In this example, users will determine the seroincidence of enteric fever in cross-sectional serosurveys conducted as part of the SeroEpidemiology and Environmental Surveillance (SEES) for enteric fever study in Bangladesh, Nepal, and Pakistan. Longitudinal antibody responses were modeled from 1420 blood culture-confirmed enteric fever cases enrolled from the same countries.

Methods

Load packages

The first step in conducting this analysis is to load our necessary packages. If you haven’t installed already, you will need to do so before loading:

install.packages("serocalculator")

See the Installation instructions for more details.

Once the serocalculator package has been installed, load it into your R environment using library(), along with any other packages you may need for data management; For this example, we will load tidyverse and forcats:

Load data

Pathogen-specific sample datasets, noise parameters, and longitudinal antibody dynamics for serocalculator are available on the Serocalculator Data Repository on Open Science Framework (OSF). We will pull this data directly into our R environment.
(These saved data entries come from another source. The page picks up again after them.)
-- ==== Sys2Proof/Machine/Sketch.lean ====
section
/-! DEFINITION. Predicted tiles (17_sketch R367 to R383): the tracked-tile entries, the SPEC class, the compare, commit and
squash of speculative troupes. -/

namespace Sys2Proof.Machine

/-! ## Entries and their history (R367 to R369, R372) -/

/-- The allocation offset of history slot j (R368). -/
def histSlot (k : Tracked) (j : Nat) : Nat := k.hist + 64 + 64 * k.blocks * j

/-- The physical offset of an allocation byte of the entry's ensemble. -/
def entryBase (s : State) (k : Tracked) : Nat := match s.ens k.ens with | some e => 65536 * e.base | none => 0

/-- The newest version is speculative: its poster has neither committed nor been squashed (R374, R378). -/
def newestSpec (s : State) (k : Tracked) : Bool :=
  match k.specBy with
  | none => false
  | some p => match s.troupe p with | some t => t.speculative | none => false

/-- The version that a slot holds: 64 × BLOCKS bytes. -/
def versionBytes (s : State) (u : Nat) (k : Tracked) (j : Nat) : List Byte :=
  readList s.scratch (scrKey u (entryBase s k + histSlot k j)) (64 * k.blocks)

/-- The prediction of one element (R369). -/
def predictElement (f : FFmt) (a b : Nat) : Nat :=
  let two : FVal := match ffDecode f b with | .fin n m e => .fin n m (e + 1) | v => v
  (fvAdd f two (fvNeg (ffDecode f a))).1

/-- The predictions of R369 in element order; none when no version is posted. -/
def predict (s : State) (u : Nat) (k : Tracked) : Option (List Byte) :=
  match k.v1 with
  | none => none
  | some j1 => match k.v0 with
    | none => some (versionBytes s u k j1)
    | some j0 =>
      if k.hold then some (versionBytes s u k j1)
      else
        let z := rowBytes k.fmt 1
        let a := versionBytes s u k j0
        let b := versionBytes s u k j1
        some ((upTo (64 * k.blocks / z)).flatMap (fun i =>
          leBytes z (predictElement (srcFmt k.fmt) (fieldAt a (z * i) z) (fieldAt b (z * i) z))))

/-- A word of the history that a prediction reads is uncorrectable: with MODE 1 it reads v1 alone (R369). -/
def historyBad (s : State) (u : Nat) (k : Tracked) : Bool :=
  (if k.hold then [k.v1] else [k.v0, k.v1]).any (fun j => match j with
    | some j => scrBad s u (entryBase s k + histSlot k j) (64 * k.blocks)
    | none => false)

/-- Posts bytes as the next version (R372): v1 takes them in the slot that neither v0 nor v1 holds, v0 takes the old v1,
and the undo copy is the old v0 (R368). -/
def postVersion (s : State) (u t : Nat) (k : Tracked) (bs : List Byte) (poster : Option Nat) : State :=
  let j := ((upTo 3).find? (fun j => some j != k.v0 && some j != k.v1)).getD 0
  let s := putScratch s u (entryBase s k) [(histSlot k j, bs)]
  setEntry s u t { k with v1 := some j, v0 := k.v1, undo := k.v0, version := k.version + 1, specBy := poster }

/-! ## Pre-emption (R383) -/

/-- Every outstanding sketch of a unit is squashed (R383, R417). -/
def squashAll (s : State) (u : Nat) : State :=
  ((s.tile u).tracked.map (fun p => p.1)).foldl (fun s t => squashSketch cascade s u t) s

/-! ## Commit (R380) -/

/-- Releases the held effects of a troupe in order, before it goes on: they pass through its replay list, before what has parked
there later, and one whose page is absent parks (R242). Each takes its place of issue in its thread's queues (R376). -/
def releaseHeld (s : State) (tk : Nat) (l : List Held) : State :=
  s.modTroupe tk (fun t => { t with replay := l.map (fun h => ({ thread := h.thread, faults := 0, act := h.act, seq := some h.seq } : Replay)) ++ t.replay })

/-- A trap that was held is raised at its split (R377, R405). -/
def raiseHeld (s : State) (tk : Nat) (os : List Origin) : State :=
  match os with
  | [] => s
  | o :: rest =>
    let low := rest.foldl (fun b x => if x.thread < b.thread then x else b) o
    (s.modTroupe tk (fun t =>
      let sp := t.split.getD { slot := o.slot, pass := t.active, redo := 0, op := none, preds := t.threads.map (fun th => th.preds), scopesel := t.scopesel, answer := none }
      { writeTrapRegs sp.slot o.slot t.pc sp.pass sp.redo { cause := low.cause, detail := low.detail, value := low.value } t with
        origins := t.origins ++ os })).schedule s.now (.originArrival tk)

/-- A troupe commits (R380). -/
def commitTroupe (s : State) (tk : Nat) : State :=
  match s.troupe tk with
  | none => s
  | some t =>
    let s := s.modTroupe tk (fun t => { t with spec := Spec.none, wait := if t.wait = some .commit then none else t.wait })
    let s := releaseHeld s tk t.spec.held
    let s := s.modUnit (unitOf tk) (fun x => { x with tracked := x.tracked.map (fun p =>
      (p.1, if p.2.specBy = some tk then { p.2 with specBy := none } else p.2)) })
    raiseHeld s tk t.spec.trap

/-- The outstanding sketch of an entry commits: a consumer with no other sketch commits (R379, R380). -/
def commitSketch (s : State) (u t : Nat) : State :=
  match entryOf s u t with
  | none => s
  | some k => match k.sketch with
    | none => s
    | some (_, _, cs) =>
      let s := setEntry s u t { k with sketch := none, outcome := 0 }
      cs.foldl (fun s c =>
        let s := s.modTroupe c (fun x => { x with spec := { x.spec with sketches := x.spec.sketches.filter (fun p => p.1 != t) } })
        match s.troupe c with
        | some x => if x.spec.sketches.isEmpty then commitTroupe s c else s
        | none => s) s

/-! ## SPEC slots (R370 to R374, R382) -/

/-- A SPEC slot whose core has no proof engine answers 3 (R367). -/
def atSketch (s : State) (d : BitVec 6) (k : Focus → Troupe → State) : Res :=
  atUniform s (fun f t => if isGuide (unitOf f.troupe) then writeG s f d 3 else k f t)

/-- The entry T that a slot names, when the issuing ensemble holds it (R367). -/
def heldEntry (s : State) (f : Focus) (t : Troupe) (a : Dword) : Option (Nat × Tracked) :=
  let n := a.toNat % 16
  match entryOf s (unitOf f.troupe) n with
  | some k => if k.ens = t.ens then some (n, k) else none
  | none => none

/-- The slot completes n cycles after issue, holding its bundle until then (R370). -/
def specHold (s : State) (f : Focus) (n : Nat) (act : State → State) : State :=
  if f.issue + n ≤ s.now then act s else holdActing s f (.until (f.issue + n))

/-- A span of whole blocks lies in the allocation (R371 to R373). -/
def spanOk (size off len : Nat) : Bool := off % 64 == 0 && decide (off + len ≤ size)

/-- `sktrack` (R371). -/
def execSktrack (x : DabF) (s : State) : Res :=
  atSketch s x.d (fun f t =>
    if t.speculative then stallCommit s f
    else specHold s f 16 (fun s =>
      let a := uniformVal f x.a
      let b := uniformVal f x.b
      let u := unitOf f.troupe
      if !onlyBits a 0xFFFFFFFF0000000F || !onlyBits b 0x80000000000077FF then writeG s f x.d 2
      else if b.getLsbD 63 then
        if b.setWidth 63 != 0 then writeG s f x.d 2
        else match heldEntry s f t a with
          | none => writeG s f x.d 2
          | some (n, k) =>
            if k.sketch.isSome || newestSpec s k then writeG s f x.d 4
            else writeG (s.modUnit u (fun y => { y with tracked := kdel y.tracked n })) f x.d (BitVec.ofNat 64 (256 * n))
      else
        let hist := a.toNat / 2 ^ 32
        let blocks := b.toNat % 2048
        let fmt := b.toNat / 4096 % 4
        let size := (scratchOf s f.troupe t).2.2
        if blocks = 0 || 1024 < blocks || fmt = 3 || !spanOk size hist (64 + 192 * blocks) then writeG s f x.d 2
        else match (upTo 16).find? (fun i => (entryOf s u i).isNone) with
          | none => writeG s f x.d 1
          | some n =>
            let k : Tracked :=
              { ens := t.ens, hist := hist, blocks := blocks, fmt := fmt, hold := b.getLsbD 14, version := 0, v0 := none, v1 := none,
                undo := none, sketch := none, specBy := none, outcome := 2, record := [] }
            writeG (setEntry s u n k) f x.d (BitVec.ofNat 64 (256 * n))))

/-- No result is in flight to a troupe's queues: every position is filled, or holds its result in the snapshot buffer (R373, R381, R419). -/
def queuesSettled (s : State) (t : Troupe) : Bool :=
  t.threads.all (fun th => th.qs.all (fun q => q.2.all (fun e => (e.pos.value s.now).isSome || (match e.pos with | .tagged .. => true | _ => false))))

/-- The depth of a troupe: the largest among the sketches that it consumes (R374). -/
def troupeDepth (s : State) (tk : Nat) : Nat :=
  match s.troupe tk with
  | none => 0
  | some t => t.spec.sketches.foldl (fun d p => match (entryOf s (unitOf tk) p.1).bind (fun k => k.sketch) with
      | some (_, e, _) => max d e
      | none => d) 0

/-- The depth of a new sketch on an entry (R374). -/
def sketchDepth (s : State) (k : Tracked) : Nat :=
  match k.specBy with
  | some p => if newestSpec s k then 1 + troupeDepth s p else 1
  | none => 1

/-- The checkpoint of a troupe with the slot of the focus committed (R373). -/
def checkpointOf (s : State) (f : Focus) (n : Nat) (version : Word) (dst : Nat) : Option Checkpoint :=
  let s := if f.last then finishBundle s f else s.modTroupe f.troupe (splitAt f (f.k + f.width) f.pass 0 none)
  (s.troupe f.troupe).map (fun t =>
    { threads := t.threads.map Thread.settle, g := t.g, active := t.active, maskStack := t.maskStack, retStack := t.retStack,
      clause := t.clause, outs := t.outs.map (fun o => o.op), vregs := t.vregs, scopesel := t.scopesel, label := t.label,
      wopen := t.wopen, fpFlags := t.fpFlags, sat := t.sat, pc := t.pc, fell := t.fell, split := t.split,
      t := n, version := version, dst := dst, seq := s.ids })

/-- The effect of an `skread` that has passed its checks and waited (R373). -/
def takeSketch (s : State) (f : Focus) (t : Troupe) (d : BitVec 6) (n : Nat) (k : Tracked) (dst len : Nat) : State :=
  let u := unitOf f.troupe
  let version := k.version + 1
  let sk := k.sketch.getD (version, sketchDepth s k, [])
  let cs := if sk.2.2.contains f.troupe then sk.2.2 else sk.2.2 ++ [f.troupe]
  let bs := (predict s u k).getD []
  let s := setEntry s u n { k with sketch := some (sk.1, sk.2.1, cs) }
  let s := putScratch s u (scratchOf s f.troupe t).2.1 [(dst, bs)]
  let s := s.modTroupe f.troupe (fun t =>
    { t with spec := { t.spec with regions := t.spec.regions ++ [(dst, dst + len)],
                                   sketches := if t.spec.sketches.any (fun p => p.1 == n) then t.spec.sketches else t.spec.sketches ++ [(n, version)] } })
  let s := writeG s f d (BitVec.ofNat 64 (version.toNat * 2 ^ 32))
  if t.speculative then s
  else
    let c := checkpointOf s f n version dst
    s.modTroupe f.troupe (fun t => { t with spec := { t.spec with checkpoint := c } })

/-- `skread` (R373, R374). -/
def execSkread (x : DabF) (s : State) : Res :=
  atSketch s x.d (fun f t =>
    let a := uniformVal f x.a
    let dst := (uniformVal f x.b).toNat
    if !onlyBits a 0xFFFF000F then writeG s f x.d 2
    else match heldEntry s f t a with
      | none => writeG s f x.d 2
      | some (n, k) =>
        let len := 64 * max k.blocks (a.toNat / 65536 % 65536)
        if !spanOk (scratchOf s f.troupe t).2.2 dst len then writeG s f x.d 2
        else if k.v1.isNone then writeG s f x.d 5
        else if !queuesSettled s t then holdActing s f .drain
        else if k.sketch.isNone && 3 < sketchDepth s k then trapAll s f { cause := cSpecLimit, detail := 1, value := BitVec.ofNat 64 n }
        else if !t.spec.sketches.any (fun p => p.1 == n) && 4 ≤ t.spec.sketches.length then
          trapAll s f { cause := cSpecLimit, detail := 2, value := BitVec.ofNat 64 n }
        else if historyBad s (unitOf f.troupe) k then trapAll s f (openCause cDataUnc 0 f.issue)
        else specHold s f (16 + 4 * k.blocks) (fun s => takeSketch s f t x.d n k dst len))

/-- `skwait` (R382). -/
def execSkwait (x : DaF) (s : State) : Res :=
  atSketch s x.d (fun f t =>
    let a := uniformVal f x.a
    if !onlyBits a 0xF then writeG s f x.d 2
    else match heldEntry s f t a with
      | none => writeG s f x.d 2
      | some (n, k) =>
        if k.sketch.isSome || newestSpec s k then holdActing s f (.skwait n)
        else writeG s f x.d (BitVec.ofNat 64 (k.outcome + 2 ^ 32 * k.version.toNat)))

/-- `skabort` (R382): a troupe that is squashed by its own `skabort` stops at it. -/
def execSkabort (x : DaF) (s : State) : Res :=
  atSketch s x.d (fun f t =>
    let a := uniformVal f x.a
    if !onlyBits a 0xF then writeG s f x.d 2
    else match heldEntry s f t a with
      | none => writeG s f x.d 2
      | some (n, k) => if k.sketch.isNone then writeG s f x.d 2 else squashSketch cascade (writeG s f x.d 0) (unitOf f.troupe) n)

/-- The state of an entry as `skstat` reads it. -/
def entryWord (s : State) (k : Tracked) : Dword :=
  let n := (if k.v1.isSome then 1 else 0) + (if k.v0.isSome then 1 else 0)
  let sk : Nat × Nat := match k.sketch with | some (_, d, cs) => (d, cs.length) | none => (0, 0)
  BitVec.ofNat 64 (n + (if k.sketch.isSome then 4 else 0) + (if newestSpec s k then 8 else 0) + 16 * sk.1 + 256 * min sk.2 63 +
    2 ^ 14 * k.outcome + 2 ^ 16 * k.blocks + 2 ^ 32 * k.version.toNat)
Note that each dataset has specific formatting and variable name requirements.

Load and prepare longitudinal parameter data

We will first load the longitudinal curve parameters to set the antibody decay parameters. In this example, these parameters were modeled with Bayesian hierarchical models to fit two-phase power-function decay models to the longitudinal antibody responses among confirmed enteric fever cases.
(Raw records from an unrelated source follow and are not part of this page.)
/-- Puts a swapped-out ensemble on a unit, on the given slots and granules (R259). Its matrix entries are posted again, past the 32 of
the table when they find it full: the rule gives them no other place (R189, R190; DESIGN CHOICE, log 64). Resolutions made in its
absence take effect (R414), and its broken promises are raised (R358). -/
def restoreEnsemble (s : State) (ek : Nat) (v : SavedEns) (u : Nat) (slots : List Nat) (base : Nat) : State :=
  let r := List.zip (v.troupes.map (fun p => p.1)) slots
  let s := slots.foldl bumpGen s
  let s := putCells (clearScratch s u base v.ens.count) (scrKey u (65536 * base)) v.scratch v.badScr
  let b := bindBanks s u v.banks
  let e := { v.ens with unit := u, base := base, troupes := slots, banks := b.1, bars := barsFromShells s v.ens,
                        joins := v.ens.joins.map (fun p => (p.1, p.2.map (movePiece r))) }
  let k := placeTracked { b.2 with enss := kset b.2.enss ek e } u v.tracked
  let s := k.2.modUnit u (fun t => { t with rtab := t.rtab ++ v.ops.map (moveOp s r) })
  let s : State := { s with
    saved := kdel s.saved ek,
    shells := s.shells.filter (fun h => !(h.ctx == e.ctx && h.comp == e.comp && h.linear == e.linear)),
    troupes := s.troupes ++ v.troupes.map (fun p => (newKey r p.1, moveTroupe s r k.1 p.2)),
    holds := s.holds ++ v.holds.map (fun p => (newKey r p.1, moveHold r k.1 p.2)),
    cores := s.cores.map (fun p => (p.1, { p.2 with engines := p.2.engines.map (fun q => (q.1, q.2.map (moveCmd s ek r))) })) }
  slots.foldl (fun s k => resumeLate (killResolved s k) k) (writeMap s e.ctx)

/-- Room for a swapped-out ensemble that may be re-admitted now. -/
def savedPlace (s : State) (ek : Nat) : Option (SavedEns × Nat × Nat × List Nat × Nat) :=
  match kfind s.saved ek with
  | none => none
  | some v => match savedWaiter s ek v, s.comp v.ens.comp with
    | some w, some c => if compRuns s c then (findRoom s c.part w).map (fun r => (v, c.part, r)) else none
    | _, _ => none

/-- READMISSION (R258, R259). -/
def execReadmission (ens : Nat) (s : State) : Res :=
  match savedPlace s ens with
  | none => .next s
  | some (v, part, u, slots, base) =>
    .next (endHold (restoreEnsemble { s with draws := s.draws + 1 } ens v u slots base) part true ens)

end Sys2Proof.Machine
end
Formatting Specifications: Data should be imported as a “wide” dataframe with one column for each parameter and one row for each iteration of the posterior distribution for each antigen isotype. Column names must exactly match follow the naming conventions:

Column Name Description
y0 Baseline antibody concentration
y1 Peak antibody concentration
t1 Time to peak antibody concentration
alpha Antibody decay rate
r Antibody decay shape

Note that variable names are case-sensitive

# Import longitudinal antibody parameters from OSF
curves <-
  "https://osf.io/download/rtw5k/" %>%
  load_curve_params()

Visualize curve parameters

We can graph the decay curves with an autoplot() method:

# Visualize curve parameters
curves %>% filter(antigen_iso == "HlyE_IgA" |
                    antigen_iso == "HlyE_IgG") %>%
  autoplot()

Load and prepare cross-sectional data

Next, we load our sample cross-sectional data. We will use a subset of results from the SEES dataset. Ideally, this will be a representative sample of the general population without regard to disease status. Later, we will limit our analysis to cross-sectional data from Pakistan.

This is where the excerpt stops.